● **WHAT YOU NEED TO DO**:
Look through the data below for the line with "def execReadShared (s", and transcribe it exactly together with each line after it up to and including the line with "sharers hold. One". Give nothing else.

Extracted data entries
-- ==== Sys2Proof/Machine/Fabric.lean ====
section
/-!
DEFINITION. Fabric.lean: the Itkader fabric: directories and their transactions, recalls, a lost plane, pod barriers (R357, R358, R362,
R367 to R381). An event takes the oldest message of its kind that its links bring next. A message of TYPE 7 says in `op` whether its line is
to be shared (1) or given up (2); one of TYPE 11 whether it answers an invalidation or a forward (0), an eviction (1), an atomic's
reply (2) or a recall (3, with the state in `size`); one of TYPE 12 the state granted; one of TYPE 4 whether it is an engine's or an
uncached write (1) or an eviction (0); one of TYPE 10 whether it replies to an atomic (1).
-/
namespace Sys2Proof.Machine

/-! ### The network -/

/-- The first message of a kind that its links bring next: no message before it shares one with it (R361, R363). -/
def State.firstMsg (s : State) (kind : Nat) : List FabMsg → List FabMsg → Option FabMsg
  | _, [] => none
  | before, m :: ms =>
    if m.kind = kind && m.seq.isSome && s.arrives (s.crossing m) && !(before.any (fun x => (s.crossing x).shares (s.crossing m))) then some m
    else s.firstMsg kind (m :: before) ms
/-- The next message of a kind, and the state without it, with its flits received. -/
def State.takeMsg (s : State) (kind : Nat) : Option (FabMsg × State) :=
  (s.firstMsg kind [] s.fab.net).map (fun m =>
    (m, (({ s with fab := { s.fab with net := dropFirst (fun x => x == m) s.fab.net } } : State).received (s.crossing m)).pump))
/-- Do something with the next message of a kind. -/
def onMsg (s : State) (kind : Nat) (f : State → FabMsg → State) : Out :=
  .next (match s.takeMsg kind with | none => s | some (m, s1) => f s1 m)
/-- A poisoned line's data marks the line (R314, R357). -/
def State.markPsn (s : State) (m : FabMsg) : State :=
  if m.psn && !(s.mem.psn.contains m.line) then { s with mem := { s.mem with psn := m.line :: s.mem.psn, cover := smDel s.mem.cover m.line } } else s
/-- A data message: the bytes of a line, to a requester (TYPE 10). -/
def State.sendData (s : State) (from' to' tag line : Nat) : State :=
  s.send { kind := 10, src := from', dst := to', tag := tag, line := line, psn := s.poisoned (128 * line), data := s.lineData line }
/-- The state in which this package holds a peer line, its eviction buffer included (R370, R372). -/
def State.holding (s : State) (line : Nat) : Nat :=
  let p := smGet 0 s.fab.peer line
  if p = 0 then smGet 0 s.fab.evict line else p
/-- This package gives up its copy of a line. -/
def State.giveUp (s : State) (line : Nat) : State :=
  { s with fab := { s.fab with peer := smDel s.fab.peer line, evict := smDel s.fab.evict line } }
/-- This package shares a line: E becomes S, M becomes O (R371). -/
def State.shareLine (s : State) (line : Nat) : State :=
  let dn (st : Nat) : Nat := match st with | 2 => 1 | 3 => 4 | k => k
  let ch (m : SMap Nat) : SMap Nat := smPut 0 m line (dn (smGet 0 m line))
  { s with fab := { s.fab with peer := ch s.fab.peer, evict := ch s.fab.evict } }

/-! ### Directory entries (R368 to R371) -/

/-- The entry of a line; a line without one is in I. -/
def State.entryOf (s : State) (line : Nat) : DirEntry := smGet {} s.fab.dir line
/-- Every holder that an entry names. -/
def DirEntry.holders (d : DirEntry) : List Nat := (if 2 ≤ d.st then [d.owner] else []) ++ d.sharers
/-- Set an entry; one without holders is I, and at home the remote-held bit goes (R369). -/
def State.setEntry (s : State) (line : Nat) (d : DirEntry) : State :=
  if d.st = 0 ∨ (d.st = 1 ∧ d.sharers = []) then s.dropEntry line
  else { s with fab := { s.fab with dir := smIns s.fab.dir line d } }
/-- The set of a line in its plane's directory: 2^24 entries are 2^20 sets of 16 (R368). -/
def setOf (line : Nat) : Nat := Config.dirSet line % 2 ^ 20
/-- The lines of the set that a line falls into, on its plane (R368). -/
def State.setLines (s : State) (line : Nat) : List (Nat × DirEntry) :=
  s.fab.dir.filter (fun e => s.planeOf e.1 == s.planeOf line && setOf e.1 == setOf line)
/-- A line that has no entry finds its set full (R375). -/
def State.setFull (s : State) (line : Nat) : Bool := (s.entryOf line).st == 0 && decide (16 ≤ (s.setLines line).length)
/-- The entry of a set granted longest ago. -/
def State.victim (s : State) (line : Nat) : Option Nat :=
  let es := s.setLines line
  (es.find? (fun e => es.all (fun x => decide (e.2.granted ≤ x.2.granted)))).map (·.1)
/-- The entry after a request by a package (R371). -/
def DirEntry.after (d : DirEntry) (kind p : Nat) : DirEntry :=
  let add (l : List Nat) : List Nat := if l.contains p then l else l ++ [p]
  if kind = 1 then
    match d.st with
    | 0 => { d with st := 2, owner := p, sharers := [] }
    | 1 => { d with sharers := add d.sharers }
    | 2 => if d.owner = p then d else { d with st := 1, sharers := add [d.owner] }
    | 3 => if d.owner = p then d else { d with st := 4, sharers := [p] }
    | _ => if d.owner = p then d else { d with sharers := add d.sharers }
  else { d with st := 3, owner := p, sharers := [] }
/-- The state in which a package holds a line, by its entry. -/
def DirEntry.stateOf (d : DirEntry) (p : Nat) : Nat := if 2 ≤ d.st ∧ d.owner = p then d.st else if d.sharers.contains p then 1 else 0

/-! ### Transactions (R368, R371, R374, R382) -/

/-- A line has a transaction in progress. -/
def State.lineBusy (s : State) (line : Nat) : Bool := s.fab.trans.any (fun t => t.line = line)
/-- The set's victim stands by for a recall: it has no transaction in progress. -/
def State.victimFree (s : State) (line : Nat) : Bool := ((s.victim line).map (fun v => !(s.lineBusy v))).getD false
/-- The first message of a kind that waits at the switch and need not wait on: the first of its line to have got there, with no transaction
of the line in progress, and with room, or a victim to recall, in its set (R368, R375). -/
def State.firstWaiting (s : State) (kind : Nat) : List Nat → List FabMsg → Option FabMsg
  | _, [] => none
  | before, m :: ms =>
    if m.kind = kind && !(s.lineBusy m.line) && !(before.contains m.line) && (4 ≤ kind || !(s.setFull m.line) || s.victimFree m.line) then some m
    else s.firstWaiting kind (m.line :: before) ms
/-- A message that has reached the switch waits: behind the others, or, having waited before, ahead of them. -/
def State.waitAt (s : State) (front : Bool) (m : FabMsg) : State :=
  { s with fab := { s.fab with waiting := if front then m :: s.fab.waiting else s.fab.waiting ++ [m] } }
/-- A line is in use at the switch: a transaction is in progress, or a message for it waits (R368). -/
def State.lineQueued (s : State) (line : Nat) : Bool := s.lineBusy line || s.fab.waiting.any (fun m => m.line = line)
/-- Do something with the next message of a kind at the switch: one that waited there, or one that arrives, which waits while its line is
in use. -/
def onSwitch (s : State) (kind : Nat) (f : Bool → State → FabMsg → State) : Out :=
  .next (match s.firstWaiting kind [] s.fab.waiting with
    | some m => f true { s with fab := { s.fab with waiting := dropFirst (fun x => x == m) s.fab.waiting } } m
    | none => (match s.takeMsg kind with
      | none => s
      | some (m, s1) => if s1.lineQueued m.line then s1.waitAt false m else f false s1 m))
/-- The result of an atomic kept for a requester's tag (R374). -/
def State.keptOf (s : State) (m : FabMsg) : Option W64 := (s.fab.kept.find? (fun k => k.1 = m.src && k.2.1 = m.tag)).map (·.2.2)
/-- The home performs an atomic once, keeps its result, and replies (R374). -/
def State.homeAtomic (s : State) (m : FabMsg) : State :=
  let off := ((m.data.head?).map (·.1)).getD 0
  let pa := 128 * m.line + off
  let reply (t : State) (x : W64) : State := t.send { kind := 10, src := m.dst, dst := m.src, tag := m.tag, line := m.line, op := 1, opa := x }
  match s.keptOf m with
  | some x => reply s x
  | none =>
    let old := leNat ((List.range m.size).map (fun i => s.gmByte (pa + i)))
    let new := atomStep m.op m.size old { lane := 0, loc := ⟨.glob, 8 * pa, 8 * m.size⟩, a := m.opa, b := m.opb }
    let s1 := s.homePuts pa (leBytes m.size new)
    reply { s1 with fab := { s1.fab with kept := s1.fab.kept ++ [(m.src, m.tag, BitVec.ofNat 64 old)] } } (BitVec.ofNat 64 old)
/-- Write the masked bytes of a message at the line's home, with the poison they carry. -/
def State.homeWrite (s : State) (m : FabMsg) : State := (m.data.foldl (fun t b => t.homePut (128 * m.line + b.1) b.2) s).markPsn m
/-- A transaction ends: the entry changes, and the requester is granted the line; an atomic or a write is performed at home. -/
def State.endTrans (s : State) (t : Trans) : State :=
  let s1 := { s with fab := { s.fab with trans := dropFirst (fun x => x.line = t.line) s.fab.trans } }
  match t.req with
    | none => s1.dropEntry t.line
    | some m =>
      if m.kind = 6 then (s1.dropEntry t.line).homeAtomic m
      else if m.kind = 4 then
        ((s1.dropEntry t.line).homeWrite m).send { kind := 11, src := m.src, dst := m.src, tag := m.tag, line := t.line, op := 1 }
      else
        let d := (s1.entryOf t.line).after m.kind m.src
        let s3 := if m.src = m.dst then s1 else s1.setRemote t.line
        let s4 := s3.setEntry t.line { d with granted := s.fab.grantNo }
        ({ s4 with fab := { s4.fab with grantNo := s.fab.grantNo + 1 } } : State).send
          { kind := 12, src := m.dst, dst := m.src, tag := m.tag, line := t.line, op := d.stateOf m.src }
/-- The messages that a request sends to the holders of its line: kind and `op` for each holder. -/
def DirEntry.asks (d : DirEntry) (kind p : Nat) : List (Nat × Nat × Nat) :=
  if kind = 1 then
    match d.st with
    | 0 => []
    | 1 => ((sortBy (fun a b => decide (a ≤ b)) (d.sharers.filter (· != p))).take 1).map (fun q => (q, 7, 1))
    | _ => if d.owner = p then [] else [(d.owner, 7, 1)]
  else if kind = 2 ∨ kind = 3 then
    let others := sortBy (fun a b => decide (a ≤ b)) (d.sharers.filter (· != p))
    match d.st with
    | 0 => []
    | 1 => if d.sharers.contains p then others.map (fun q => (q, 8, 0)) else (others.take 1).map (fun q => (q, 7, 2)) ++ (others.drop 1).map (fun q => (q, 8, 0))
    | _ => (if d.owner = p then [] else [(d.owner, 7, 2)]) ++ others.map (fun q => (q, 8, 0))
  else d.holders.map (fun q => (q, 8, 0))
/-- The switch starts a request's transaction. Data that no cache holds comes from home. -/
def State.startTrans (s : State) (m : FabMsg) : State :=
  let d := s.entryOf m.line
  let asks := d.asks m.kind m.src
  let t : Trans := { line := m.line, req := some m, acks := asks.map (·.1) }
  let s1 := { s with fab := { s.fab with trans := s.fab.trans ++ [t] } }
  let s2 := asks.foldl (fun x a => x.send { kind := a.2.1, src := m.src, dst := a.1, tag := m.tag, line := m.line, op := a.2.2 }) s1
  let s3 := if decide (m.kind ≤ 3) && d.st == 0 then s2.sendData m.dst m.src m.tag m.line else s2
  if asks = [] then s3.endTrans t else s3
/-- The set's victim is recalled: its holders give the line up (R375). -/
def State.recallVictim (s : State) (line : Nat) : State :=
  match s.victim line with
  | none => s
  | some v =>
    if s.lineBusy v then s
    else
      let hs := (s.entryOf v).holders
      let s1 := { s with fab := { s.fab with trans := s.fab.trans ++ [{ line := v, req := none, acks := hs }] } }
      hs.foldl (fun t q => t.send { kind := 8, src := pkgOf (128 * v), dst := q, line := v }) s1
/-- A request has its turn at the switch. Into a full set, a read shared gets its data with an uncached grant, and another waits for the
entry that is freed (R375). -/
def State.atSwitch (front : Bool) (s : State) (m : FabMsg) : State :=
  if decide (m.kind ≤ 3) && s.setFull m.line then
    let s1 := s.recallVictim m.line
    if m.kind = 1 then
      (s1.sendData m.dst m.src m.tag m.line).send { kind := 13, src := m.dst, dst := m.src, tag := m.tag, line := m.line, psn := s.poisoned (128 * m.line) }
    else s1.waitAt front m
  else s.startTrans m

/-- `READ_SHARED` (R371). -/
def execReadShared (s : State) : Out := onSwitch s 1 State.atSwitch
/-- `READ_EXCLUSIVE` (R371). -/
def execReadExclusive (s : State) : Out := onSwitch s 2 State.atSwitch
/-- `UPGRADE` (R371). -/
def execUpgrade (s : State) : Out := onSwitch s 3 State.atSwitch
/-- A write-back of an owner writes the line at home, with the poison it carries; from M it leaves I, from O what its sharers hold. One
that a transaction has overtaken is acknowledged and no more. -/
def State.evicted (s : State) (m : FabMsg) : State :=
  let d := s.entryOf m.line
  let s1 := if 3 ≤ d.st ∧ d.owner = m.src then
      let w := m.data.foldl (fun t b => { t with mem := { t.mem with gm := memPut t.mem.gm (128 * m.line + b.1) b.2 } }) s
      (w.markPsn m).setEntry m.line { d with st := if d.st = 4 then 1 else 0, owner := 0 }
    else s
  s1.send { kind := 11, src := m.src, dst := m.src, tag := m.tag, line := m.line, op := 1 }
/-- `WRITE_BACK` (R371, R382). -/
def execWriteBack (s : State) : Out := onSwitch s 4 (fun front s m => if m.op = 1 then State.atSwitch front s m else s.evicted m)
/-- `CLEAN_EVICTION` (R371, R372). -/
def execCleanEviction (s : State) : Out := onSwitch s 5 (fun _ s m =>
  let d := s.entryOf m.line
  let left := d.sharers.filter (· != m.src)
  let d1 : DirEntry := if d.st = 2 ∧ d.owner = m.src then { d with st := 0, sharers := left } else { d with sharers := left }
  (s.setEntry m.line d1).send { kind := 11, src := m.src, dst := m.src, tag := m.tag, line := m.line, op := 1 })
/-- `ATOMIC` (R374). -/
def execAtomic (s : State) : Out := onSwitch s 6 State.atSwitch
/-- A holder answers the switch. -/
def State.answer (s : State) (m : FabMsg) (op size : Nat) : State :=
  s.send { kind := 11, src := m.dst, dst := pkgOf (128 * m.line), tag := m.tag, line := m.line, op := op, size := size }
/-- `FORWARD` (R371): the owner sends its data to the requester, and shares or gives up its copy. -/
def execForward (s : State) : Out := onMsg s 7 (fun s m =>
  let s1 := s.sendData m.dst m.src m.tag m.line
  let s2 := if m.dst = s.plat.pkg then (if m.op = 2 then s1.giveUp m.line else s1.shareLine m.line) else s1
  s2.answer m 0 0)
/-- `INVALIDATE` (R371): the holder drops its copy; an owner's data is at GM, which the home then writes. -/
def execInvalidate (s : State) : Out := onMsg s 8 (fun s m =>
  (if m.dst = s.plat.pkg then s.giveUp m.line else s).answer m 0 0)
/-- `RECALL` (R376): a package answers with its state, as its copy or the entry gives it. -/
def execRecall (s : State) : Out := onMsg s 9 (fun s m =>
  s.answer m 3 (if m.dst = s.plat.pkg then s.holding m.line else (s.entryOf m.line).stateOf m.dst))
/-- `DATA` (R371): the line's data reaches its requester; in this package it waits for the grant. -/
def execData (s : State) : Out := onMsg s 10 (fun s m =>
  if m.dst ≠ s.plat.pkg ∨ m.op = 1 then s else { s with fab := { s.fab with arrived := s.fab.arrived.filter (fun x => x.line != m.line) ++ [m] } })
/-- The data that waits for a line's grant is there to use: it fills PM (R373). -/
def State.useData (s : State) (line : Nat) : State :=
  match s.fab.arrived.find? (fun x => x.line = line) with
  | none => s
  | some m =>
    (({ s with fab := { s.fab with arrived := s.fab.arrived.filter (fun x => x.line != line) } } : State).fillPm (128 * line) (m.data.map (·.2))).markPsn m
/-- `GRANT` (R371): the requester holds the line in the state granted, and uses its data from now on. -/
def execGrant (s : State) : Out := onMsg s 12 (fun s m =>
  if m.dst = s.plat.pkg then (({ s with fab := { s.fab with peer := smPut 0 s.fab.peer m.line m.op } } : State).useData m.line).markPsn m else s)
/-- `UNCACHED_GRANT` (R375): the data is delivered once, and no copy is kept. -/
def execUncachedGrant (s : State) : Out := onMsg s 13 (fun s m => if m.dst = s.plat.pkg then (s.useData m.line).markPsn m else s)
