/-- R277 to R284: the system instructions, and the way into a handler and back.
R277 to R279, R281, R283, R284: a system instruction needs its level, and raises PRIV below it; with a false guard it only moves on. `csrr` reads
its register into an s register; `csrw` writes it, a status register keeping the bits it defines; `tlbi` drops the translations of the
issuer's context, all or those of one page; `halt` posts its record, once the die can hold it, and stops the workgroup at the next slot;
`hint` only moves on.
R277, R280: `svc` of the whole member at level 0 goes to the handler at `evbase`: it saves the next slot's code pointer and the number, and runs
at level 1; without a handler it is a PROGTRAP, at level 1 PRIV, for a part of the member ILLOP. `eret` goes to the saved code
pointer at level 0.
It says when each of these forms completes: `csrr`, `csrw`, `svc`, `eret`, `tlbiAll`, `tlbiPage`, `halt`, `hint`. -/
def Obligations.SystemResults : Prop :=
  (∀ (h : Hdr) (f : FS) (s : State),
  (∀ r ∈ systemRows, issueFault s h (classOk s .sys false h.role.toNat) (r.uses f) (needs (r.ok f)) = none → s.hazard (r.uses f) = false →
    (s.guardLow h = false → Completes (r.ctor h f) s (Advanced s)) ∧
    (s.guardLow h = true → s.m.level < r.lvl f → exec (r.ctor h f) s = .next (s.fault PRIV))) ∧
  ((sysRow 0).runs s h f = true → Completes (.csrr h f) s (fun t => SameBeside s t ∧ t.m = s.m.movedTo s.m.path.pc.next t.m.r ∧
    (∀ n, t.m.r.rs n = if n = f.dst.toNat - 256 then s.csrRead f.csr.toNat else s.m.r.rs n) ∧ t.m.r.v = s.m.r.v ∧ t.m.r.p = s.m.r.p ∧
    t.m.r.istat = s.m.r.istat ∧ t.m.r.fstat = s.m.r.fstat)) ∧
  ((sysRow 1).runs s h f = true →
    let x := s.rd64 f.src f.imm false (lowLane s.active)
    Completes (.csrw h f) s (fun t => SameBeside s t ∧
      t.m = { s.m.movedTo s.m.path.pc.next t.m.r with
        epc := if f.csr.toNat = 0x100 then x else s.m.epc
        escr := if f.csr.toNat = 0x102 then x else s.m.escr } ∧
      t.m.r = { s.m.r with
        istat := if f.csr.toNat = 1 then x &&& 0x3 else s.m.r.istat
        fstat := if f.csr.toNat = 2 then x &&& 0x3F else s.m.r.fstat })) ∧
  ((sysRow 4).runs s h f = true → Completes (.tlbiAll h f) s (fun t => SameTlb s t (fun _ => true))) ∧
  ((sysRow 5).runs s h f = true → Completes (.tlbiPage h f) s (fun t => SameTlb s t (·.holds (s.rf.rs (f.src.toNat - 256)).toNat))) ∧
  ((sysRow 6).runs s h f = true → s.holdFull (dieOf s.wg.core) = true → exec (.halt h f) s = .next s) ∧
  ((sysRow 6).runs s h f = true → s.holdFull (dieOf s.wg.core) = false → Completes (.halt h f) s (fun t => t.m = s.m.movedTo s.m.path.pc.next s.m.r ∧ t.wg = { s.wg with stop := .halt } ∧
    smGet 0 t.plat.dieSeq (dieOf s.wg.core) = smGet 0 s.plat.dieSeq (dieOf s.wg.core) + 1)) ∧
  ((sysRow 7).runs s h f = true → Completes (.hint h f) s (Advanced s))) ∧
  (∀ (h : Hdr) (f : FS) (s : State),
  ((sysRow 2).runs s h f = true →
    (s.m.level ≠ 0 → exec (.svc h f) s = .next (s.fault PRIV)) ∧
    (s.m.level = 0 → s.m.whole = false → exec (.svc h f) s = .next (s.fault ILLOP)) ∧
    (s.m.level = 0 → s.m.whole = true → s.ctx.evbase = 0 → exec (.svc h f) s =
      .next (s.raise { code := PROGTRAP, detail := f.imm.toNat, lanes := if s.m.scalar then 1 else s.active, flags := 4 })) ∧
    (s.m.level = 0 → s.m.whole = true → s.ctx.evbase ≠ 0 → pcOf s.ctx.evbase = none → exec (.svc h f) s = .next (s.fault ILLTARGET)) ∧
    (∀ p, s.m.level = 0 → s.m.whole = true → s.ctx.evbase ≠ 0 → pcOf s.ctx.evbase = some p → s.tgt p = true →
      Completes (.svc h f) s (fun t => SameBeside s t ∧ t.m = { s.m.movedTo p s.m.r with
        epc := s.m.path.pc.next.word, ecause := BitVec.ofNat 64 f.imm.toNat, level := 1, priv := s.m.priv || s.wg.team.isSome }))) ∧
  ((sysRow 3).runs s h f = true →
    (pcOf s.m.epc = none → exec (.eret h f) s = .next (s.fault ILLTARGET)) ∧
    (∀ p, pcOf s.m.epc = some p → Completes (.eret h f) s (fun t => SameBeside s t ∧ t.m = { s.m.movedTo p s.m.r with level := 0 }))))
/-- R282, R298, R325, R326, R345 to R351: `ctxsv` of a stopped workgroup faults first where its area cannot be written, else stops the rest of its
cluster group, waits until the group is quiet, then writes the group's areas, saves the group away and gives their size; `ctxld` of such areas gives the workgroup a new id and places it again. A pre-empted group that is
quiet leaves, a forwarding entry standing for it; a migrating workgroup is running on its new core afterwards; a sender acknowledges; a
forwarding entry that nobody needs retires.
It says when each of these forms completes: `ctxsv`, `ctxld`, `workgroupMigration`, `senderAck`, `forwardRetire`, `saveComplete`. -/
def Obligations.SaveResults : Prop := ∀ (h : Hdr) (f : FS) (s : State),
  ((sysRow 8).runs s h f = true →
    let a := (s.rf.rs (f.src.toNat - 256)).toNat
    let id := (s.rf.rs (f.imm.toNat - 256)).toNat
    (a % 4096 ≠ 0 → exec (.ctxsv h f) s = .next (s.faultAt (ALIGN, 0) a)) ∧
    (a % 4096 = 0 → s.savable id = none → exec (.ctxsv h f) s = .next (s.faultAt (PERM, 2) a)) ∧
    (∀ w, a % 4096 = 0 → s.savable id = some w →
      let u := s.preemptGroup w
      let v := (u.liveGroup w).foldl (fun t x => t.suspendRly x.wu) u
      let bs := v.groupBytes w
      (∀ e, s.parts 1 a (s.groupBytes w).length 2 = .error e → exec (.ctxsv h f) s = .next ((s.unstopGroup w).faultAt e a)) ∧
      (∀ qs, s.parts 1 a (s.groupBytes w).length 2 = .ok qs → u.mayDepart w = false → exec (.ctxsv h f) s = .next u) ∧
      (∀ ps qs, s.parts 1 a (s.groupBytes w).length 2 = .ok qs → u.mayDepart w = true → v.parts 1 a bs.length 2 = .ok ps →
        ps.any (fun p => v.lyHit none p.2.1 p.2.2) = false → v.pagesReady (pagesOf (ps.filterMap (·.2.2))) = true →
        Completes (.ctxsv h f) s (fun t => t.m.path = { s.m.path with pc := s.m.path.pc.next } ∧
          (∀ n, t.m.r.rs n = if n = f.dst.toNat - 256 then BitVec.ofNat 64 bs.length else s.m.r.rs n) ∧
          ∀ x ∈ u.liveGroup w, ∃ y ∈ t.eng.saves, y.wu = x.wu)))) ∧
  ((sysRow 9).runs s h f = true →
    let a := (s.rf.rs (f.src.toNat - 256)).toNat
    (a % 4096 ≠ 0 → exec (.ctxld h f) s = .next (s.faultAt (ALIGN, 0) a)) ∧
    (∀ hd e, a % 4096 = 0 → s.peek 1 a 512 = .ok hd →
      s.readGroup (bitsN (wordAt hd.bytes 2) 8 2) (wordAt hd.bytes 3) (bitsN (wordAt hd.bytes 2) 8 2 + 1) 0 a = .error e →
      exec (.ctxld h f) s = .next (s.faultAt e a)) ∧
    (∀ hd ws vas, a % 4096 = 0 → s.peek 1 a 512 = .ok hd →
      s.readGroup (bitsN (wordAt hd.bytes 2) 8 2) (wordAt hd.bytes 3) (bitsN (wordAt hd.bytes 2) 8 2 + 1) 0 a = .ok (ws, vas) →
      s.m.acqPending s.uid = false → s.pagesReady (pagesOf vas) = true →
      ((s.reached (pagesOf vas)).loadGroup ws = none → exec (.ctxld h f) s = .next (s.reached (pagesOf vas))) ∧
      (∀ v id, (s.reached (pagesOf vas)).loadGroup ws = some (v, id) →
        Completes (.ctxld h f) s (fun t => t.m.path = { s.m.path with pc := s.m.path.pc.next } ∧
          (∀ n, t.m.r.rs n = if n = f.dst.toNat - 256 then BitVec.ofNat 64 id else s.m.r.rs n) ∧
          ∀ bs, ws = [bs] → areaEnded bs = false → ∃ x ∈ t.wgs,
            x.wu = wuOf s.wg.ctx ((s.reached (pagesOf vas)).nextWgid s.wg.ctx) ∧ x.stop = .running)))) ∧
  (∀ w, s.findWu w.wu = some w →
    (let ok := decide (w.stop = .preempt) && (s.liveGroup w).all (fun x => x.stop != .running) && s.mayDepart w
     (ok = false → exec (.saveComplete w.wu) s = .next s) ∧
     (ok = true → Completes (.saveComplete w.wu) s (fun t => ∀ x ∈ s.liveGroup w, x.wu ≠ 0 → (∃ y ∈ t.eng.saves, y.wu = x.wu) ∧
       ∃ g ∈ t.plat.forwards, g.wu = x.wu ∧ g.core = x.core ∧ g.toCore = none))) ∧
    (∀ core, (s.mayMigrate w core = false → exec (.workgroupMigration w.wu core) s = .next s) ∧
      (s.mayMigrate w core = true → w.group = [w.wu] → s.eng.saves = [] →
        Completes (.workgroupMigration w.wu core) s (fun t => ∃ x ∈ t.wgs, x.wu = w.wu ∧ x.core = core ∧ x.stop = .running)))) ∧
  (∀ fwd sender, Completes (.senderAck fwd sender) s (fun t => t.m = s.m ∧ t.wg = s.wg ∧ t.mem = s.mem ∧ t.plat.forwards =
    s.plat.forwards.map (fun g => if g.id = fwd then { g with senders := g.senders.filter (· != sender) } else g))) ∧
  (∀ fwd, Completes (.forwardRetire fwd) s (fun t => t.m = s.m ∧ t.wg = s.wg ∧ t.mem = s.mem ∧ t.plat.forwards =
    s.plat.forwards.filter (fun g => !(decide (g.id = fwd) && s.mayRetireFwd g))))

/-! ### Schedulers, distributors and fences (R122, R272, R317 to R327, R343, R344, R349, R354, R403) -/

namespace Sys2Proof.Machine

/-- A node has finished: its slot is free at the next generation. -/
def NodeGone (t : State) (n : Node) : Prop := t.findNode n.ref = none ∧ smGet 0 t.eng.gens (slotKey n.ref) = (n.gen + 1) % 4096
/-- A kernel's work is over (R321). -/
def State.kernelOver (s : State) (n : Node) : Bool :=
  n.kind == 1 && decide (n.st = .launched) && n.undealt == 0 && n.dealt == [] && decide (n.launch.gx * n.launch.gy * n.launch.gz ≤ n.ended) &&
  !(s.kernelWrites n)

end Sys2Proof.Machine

● **ANSWER SECTION**:
def execReadShared (s : State) : Out := onSwitch s 1 State.atSwitch
/-- `READ_EXCLUSIVE` (R371). -/
def execReadExclusive (s : State) : Out := onSwitch s 2 State.atSwitch
/-- `UPGRADE` (R371). -/
def execUpgrade (s : State) : Out := onSwitch s 3 State.atSwitch
/-- A write-back of an owner writes the line at home, with the poison it carries; from M it leaves I, from O what its sharers hold. One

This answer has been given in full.